US ends China exchange programs, calling them 'propaganda tools'
Iran Press TV
Sunday, 06 December 2020 3:07 AM
The US State Department has announced its termination of five cultural exchange programs with China, referring to them as "soft power propaganda tools." said on Friday it has ended five cultural exchange programs with China, calling them
The Department declared on its official website on Friday that it had "terminated" the Policymakers Educational China Trip Program, the US-China Friendship Program, the US-China Leadership Exchange Program, the US-China Transpacific Exchange Program and the Hong Kong Educational and Cultural Program.
It further explained that the programs had been set up under the auspices of the Mutual Educational and Cultural Exchange Act (MECEA) - a 1961 law signed by President John F. Kennedy, purportedly aimed at advancing academic and cultural exchanges with foreign nations.

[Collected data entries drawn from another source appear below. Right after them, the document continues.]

-- ==== Sys2Proof/Machine/ConfigApply.lean ====
section
/-! DEFINITION. A configuration set taking effect: what each block starts with at start-up and at activation (R112, R151,
R155, R179, R192, R225, R230, R233, R285, R336, R344, R366, R368, R409). -/

namespace Sys2Proof.Machine
open Reg Hid

/-! ### Field channels and brake groups -/

/-- Every channel starts in DEM with its pins at the demand level, without a fault, a measurement or a launch; the SDCLKs
start 256 grains on (R149, R151, R155, R157, R162, R165). -/
def State.startChannels (s : State) : State :=
  let s := s.each (upto 64) fun s c => s.each Lane.all fun s l => s.set (FC_STATUS_DC c l.idx) DcState.dem.code
  let s := ((((s.restore (DISC_FLAG 0 0) 192).restore (DISC_AT 0 0) 192).restore (DISC_FROM 0 0) 192).restore (DISC_EV 0) 64)
  let s := ((s.restore (SD_WIN 0 0) 192).restore (SD_WIN2 0 0) 192).restore (SD_LATCH 0 0) 192
  let s := ((s.restore (SD_SKIP 0 0) 192).restore (SD_CLKF 0 0) 192).restore (SD_CLKEV 0) 64
  let s := ((s.restore (SPD_CNT 0 0) 192).restore (SPD_PREV 0 0) 192).restore (SPD_LAST 0 0) 192
  let s := ((s.restore (SPD_STILL 0 0) 192).restore (SPD_ONE 0 0) 192).restore (SPD_PHASE 0 0) 192
  let s := ((s.restore (SD_WIN3 0 0) 192).restore (SD_OVW 0) 64).restore (SD_EDGE 0 0) 192
  let s := ((s.restore (SPD_LASTPH 0 0) 192).restore (SPD_LASTDIR 0 0) 192).restore (SPD_EDGE 0 0 0) 384
  let s := ((s.restore (SPD_AGREED 0) 64).restore (OVSPD 0) 64).restore (PADMIS 0 0) 128
  let s := ((s.restore (REQ_LVL 0 0) 128).restore (REQ_CHG 0) 64).restore (SRC_FAULT 0) 4096
  let s := ((s.restore (DRIVE 0 0 0) 384).restore (LAUNCHED 0 0) 192).set SDCLK_T0 (s.now + 256)
  let s := s.each (upto 64) fun s c => s.each Lane.all fun s l =>
    let m := s.get (FC_CFG_MODE c)
    let s := (s.set (DEB l.idx c 0) 0).put (DEB l.idx c 1) (m == 1 && s.get (FC_CFG_WIRING c) == 1)
    let s := (s.set (DEB_AT l.idx c 0) s.now).set (DEB_AT l.idx c 1) s.now
    s.put (FC_STATUS_SDCLK_OK c l.idx) (m == 3)
  { s with runs := [] }

/-- A group that the set enables starts held in every lane, or latched where MRAM holds a latch; another is off (R179,
R192, R193). -/
def State.startGroup (s : State) (g : Nat) : State :=
  let held := s.grpOn g
  let kept := s.get (NV_LATCH g)
  let latched := held && decide (4 ≤ kept)
  let st := if latched then GrpState.latched else if held then GrpState.held else GrpState.off
  let s := (s.each Lane.all fun s l => (s.set (BRK_STAT_ST g l.idx) st.code).put (BRK_HOLD l.idx g) held).put (HOLD_AT g) held
  let s := ((s.put (BRK_STAT_LATCHED g) latched).set (BRK_STAT_LCAUSE g) (if latched then kept % 4 else 0)).put
    (BRK_STAT_DARKDUE g) (held && s.on (BRK_DARK_EN g) && s.on (BRK_STAT_DARKDUE g))
  (s.put (BRK_STAT_BRIGHTDUE g) (held && s.on (BRK_BRIGHT_EN g) && s.on (BRK_STAT_BRIGHTDUE g))).summarise g

/-- The brake groups start (R179, R187, R192). -/
def State.startGroups (s : State) : State :=
  let s := ((s.restore (CLEAN 0 0) 48).restore (IMG_OK 0) 16).restore (CMD 0) 16
  let s := ((s.restore (PULSE 0) 16).restore (WIN 0) 16).restore (TEST_GO 0) 16
  let s := ((s.restore (DARK_FORCE 0) 16).restore (STUCK_RUN 0) 16).restore (RBLOW_RUN 0) 16
  let s := ((s.restore (PADLVL 0) 16).restore (CMP_LVL 0) 16).restore (RST_PEND 0) 16
  let s := s.each groups fun s g => ((s.startGroup g).set (PADCHG g) 1).set (BRK_STAT_PAD g) 0
  let mask := groups.foldl (fun m g => m + s.get (BRK_STAT_LATCHED g) * 2 ^ g) 0
  if mask = 0 then s else s.ev 0x400B 0 mask

/-! ### Tasks -/

/-- The mode of a task as the set gives it; a SINGLE task whose lane is retired falls back (R109, R112). -/
def State.startTask (s : State) (t : Nat) : State :=
  let m := s.get (TSK_CFG_MODE t)
  let s := ((s.set (TSK_STATE_MODE t) m).set (TASK_LANE t) 0).set (DBG_TSTAT_STOPPED t) 0
  match Lane.ofCode m with
  | some l => if s.enabled t && s.lane l == .retired then s.fallback t else s
  | none => s

/-- The channels that a task drives follow the lane of a SINGLE task, or are voted (R92, R109). -/
def State.startFollow (s : State) (c : Nat) : State :=
  if s.on (FC_QBIND_EN c) && !s.on (FC_CFG_SAFETY c) then s.set (BAL_FOLLOW c) (s.get (TSK_STATE_MODE (s.get (FC_QBIND_TASK c))))
  else s.set (BAL_FOLLOW c) 0

/-- The tasks start: nothing is staged, no scan, restart or exercise is in progress (R67, R95, R109, R112, R124, R257). -/
def State.startTasks (s : State) : State :=
  let s := s.each tasks State.abandonScan
  let s := ((s.restore (STG_KIND 0) 16).restore (STARTED 0) 16).restore (RESTART 0) 16
  let s := (s.restore (STG_AT 0) 16).restore (LCH_KIND 0) 16
  let s := ((s.restore (A_FROM 0) 16).restore (NEXT_A 0) 16).restore (AGREE 0) 16
  let s := ((s.restore (VEX_CNT 0) 16).restore (VEX_NOW 0) 16).restore (MODE_PROB 0) 16
  let s := ((s.restore (TRIP_NEXT 0) 16).restore (CL_PEND 0) 16).set MODE_PEND 0
  let s := ((s.restore (LATE_AT 0) 16).restore (VEX_CELL 0) 16).restore (SEED_JOIN 0 0) 48
  let s := s.each tasks State.startTask
  let s := (s.each (upto 64) State.startFollow).each Lane.all fun s l => s.inc (LN_EPOCH l.idx)
  State.paceNote { s with sysLatch := [], flowLatch := [] }

/-! ### The network -/

/-- A measured port is judged again by the windows and rods of the set that takes effect (R202). -/
def State.rejudgePort (s : State) (p : Nat) : State :=
  let d := s.get (TN_DELAY_P p)
  let was := s.on (TN_PORT_USED p)
  if s.portUp p && (was || s.on (TN_PORT_LONG p)) then
    let s := s.judgePort p d
    if was && !s.on (TN_PORT_USED p) then s.portLong p d else s
  else s

/-- Network time restarts at 0, bank 0 is active, the node listens, and nothing of the schedule before stays (R216, R225,
R230, R233, R248, R255, R259). At a start-up event 0x5803 has cause 0; at an activation the cause is free, since its list names none
(log 22). -/
def State.startNet (s : State) : State :=
  let s := s.each Lane.all fun s l => s.set (TNET l.idx) 0
  let s := ((s.set RATE_FRAC 0).set SLEW_N 0).set SLEW_T 0
  let s := (((s.set TN_RATE_RATE 0).set TN_BANK_ACTIVE 0).set TN_BANK_PENDING 0).set ROD_RELOAD 0
  let s := ((s.set TN_SYNCST_ATTEMPTS 0).set TN_SYNCST_GAVEUP 0).set TN_SYNCST_NETSTARTED 0
  let s := ((s.restore (ROD_FAILF 0) 4096).restore (ROD_SKIP 0) 4096).restore (FCTX_FAILF 0) 512
  let s := ((s.restore (FCTX_SKIP 0) 512).restore (FL_AGE 0) 512).restore (FL_STALE 0) 512
  let s := ((s.restore (FL_SAGE 0) 512).restore (FL_REP 0) 512).restore (FL_ACC 0) 512
  let s := s.each (s.flows.filter fun f => (s.flow f).dir == 1) fun s f => s.set (FL_SAGE f) 255
  let s := ((s.restore (FL_LACC 0 0) 1536).restore (FL_STF 0) 512).restore (FLL_SEQ 0 0) 1536
  let s := ((s.restore (SND_RDY 0) 512).restore (SND_RDY2 0) 512).restore (SND_SENT 0) 512
  let s := ((s.restore (SND_SENT2 0) 512).restore (SND_LASTF 0) 512).restore (PORT_RXF 0) 4
  let s := ((s.clearMeas.restore (COLD_FWD 0) 64).restore (COLD_AT 0) 64).set SYNC_MISSED 0
  let s := ((s.restore (FL_ENDF 0) 512).restore (OPEN_END 0) 4).set CORR_F 0
  let s := (((s.set ROD_RELOADS 0).set ROD_RELOAD_F 0).set PREV_BANK 0).set SWITCH_F 0
  let s := (s.set STEP_NET 0).set BND_F 0
  let s := (s.resetRegs 0x8074 0x40).each (s.flows) State.showFlow
  let s := (s.each ports State.rejudgePort).each tasks fun s t => s.put (TN_NETBOUND_TASKS t) (s.netBound t)
  if s.get START_STEP = 2 then s.listenAtStart 0
  else
    let (cause, s) := s.free 16
    s.listenAtStart cause

/-! ### CAN, companion links, group and twin -/

/-- The controllers start with the set's objects: collision flags are cleared, objects disabled by check failures come back
(R267, R271, R285). -/
def State.startCan (s : State) : State :=
  let s := s.each cans fun s n => s.each ((upto 128).filter fun k => s.on (CN_COLL n k)) fun s k => s.canClear n k 2
  let s := ((s.restore (CO_DIS 0 0) 512).restore (CO_FAILAT 0 0) 512).restore (CO_RUN 0 0) 512
  let s := ((s.restore (CO_HAVE 0 0) 512).restore (CO_REQ 0 0) 512).restore (CO_STREQ 0 0) 512
  let s := ((s.restore (CO_RXT 0 0) 512).restore (CO_RXT2 0 0) 512).restore (CO_CNT 0 0) 512
  let s := s.restore (CN_INTEG 0) 4
  let s := ((s.restore (CO_TXAGE 0 0) 512).restore (CO_RXAGE 0 0) 512).restore (CN_TXOBJ 0) 4
  s.each cans fun s n =>
    let m := s.get (CN_CTL_MODE n)
    let s := s.each (upto 128) fun s k => s.set (CN_PEND n k) 0
    let s := s.put (CN_STB n) (m == 0 || m == 4)
    (((s.put (CN_STATUS_STATE n) (m != 0)).set (CN_ERRCNT_TEC n) 0).set (CN_ERRCNT_REC n) 0).each (upto 128) fun s k => s.showObj n k

/-- A refused link tries again, a link whose role is now off goes down, and with the TWIN link a relayed session ends; imports and
exports start afresh; the group waits for its time (R336, R340, R344 to R348, R352, R403). -/
def State.startGroupLinks (s : State) : State :=
  let s := s.each links fun s k => if s.get (CL_STAT_STATE k) = 5 then s.set (CL_STAT_STATE k) 0 else s
  let s := s.each (links.filter fun k => !s.wanted k && s.on (CL_STAT_STATE k)) fun s k => s.linkDown k 3 0
  let s := if s.twinLink.isNone then s.relayEnd else s
  let s := ((s.restore (IMP_ON 0) 12).restore (IMP_DONE 0) 12).restore (IMP_AGE 0) 12
  let s := ((s.restore (IMP_STALE 0) 12).restore (IMP_STP 0) 12).restore (EXP_LATEF 0) 4
  let s := (s.set GRP_TF 0).set GRP_STAT_TSTATE
    (bit (s.on GRP_CFG_EN && s.on GRP_CFG_TSRC && s.get GLB_STRAP_DEVID != 0))
  s.showGroup

/-- Places the mirror slots of the twin tasks one after the other, even before odd (R368). -/
def State.placeSlots (s : State) : List Nat → Nat → State
  | [], _ => s
  | t :: r, off =>
    let n := s.mirrorSlot t
    (s.set (TW_TSLOT_OFFSET t) off).placeSlots r (off + 2 * n)

/-- The twin starts: a member is INIT, nothing of an earlier lease or transfer stays (R354, R366, R368). -/
def State.startTwin (s : State) : State :=
  let s := { s with twinOut := [] }
  let s := (((s.set TW_E 0).set TW_HEARD 0).set TW_GRANT_AT 0).set TW_LSTG 0
  let s := (((s.set TW_LSTG2 0).set TW_PSOLO 0).set TW_PREL 0).set TW_SOLOP 0
  let s := ((((s.set TW_MSGF 0).set TW_ATKO 0).set TW_BOTH 1).set TW_OUTF 0).set TW_REL 0
  let s := ((s.restore (TW_MISSF 0) 16).restore (TW_RA 0) 16).restore (TW_RB 0) 16
  let s := ((s.restore (TW_XREQ 0) 16).restore (TW_RXON 0) 16).restore (TW_XFER 0) 16
  let s := ((s.restore (TW_LASTC 0) 16).restore (TW_CHLEN 0) 16).restore (TW_FZ 0) 16
  if s.on TW_CFG_EN then (s.placeSlots s.twinTasks 0).setRole .init 0
  else ((((s.set TW_STAT_ROLE 0).set TW_STAT_ACTIVE 0).set TW_STAT_SOLO 0).set TW_STAT_FIT 0).set TW_STAT_COMMIT 0

/-- Every block starts with the configuration set in force (R409, R450). -/
def State.startBlocks (s : State) : State :=
  let s := s.startTasks.startChannels.startGroups.startNet.startCan.startGroupLinks.startTwin
  s.set CFG_ON 1

/-- A configuration set is applied (R409, R450). -/
def State.applyConfig (s : State) (cs : ConfigSet) : State := (s.writeConfig cs).startBlocks

end Sys2Proof.Machine
end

"While other programs funded under the auspices of the MECEA are mutually beneficial, the five programs in question are fully funded and operated by the (Chinese) government as soft power propaganda tools," the statement then claimed.
Pompeo slaps China with visa restrictions
The development came as the hawkish US Secretary of State Mike Pompeo announced on Friday that he had imposed visa restrictions on Chinese officials and others accused of using violence or other coercive tactics to intimidate critics.
The top US diplomat did not, however, identify those sanctioned in a written statement in which he accused the Chinese Communist Party's (CCP) United Front Work Department of coercing and bullying "those who would oppose Beijing's policies."
"The United Front frequently intimidates members of academia, businesses, civil society groups, and Chinese diaspora communities, including members of ethnic and religious minority communities who speak out against horrific human rights abuses taking place in Xinjiang, Tibet, and elsewhere in China," he claimed, further alleging that its coercive tactics include the release of personal details of their targets, a practice known as "doxing."
Pompeo also accused Beijing of seeking to "co-opt and coerce" people in the US and elsewhere to support its "authoritarian narratives and policy preferences" and called on Beijing "to end its use of coercion and intimidation tactics to suppress freedom of expression."
The development came as China's state media also warned on Friday that some damages inflected upon the Sino-US ties amid the persisting anti-China measures by the outgoing Trump administration are "beyond repair."
"Even if the incoming administration has any intention of easing the tensions that have been sown, and continue being sown, some damage is simply beyond repair, as the sitting US president intends," China Daily newspaper observed in a Friday editorial.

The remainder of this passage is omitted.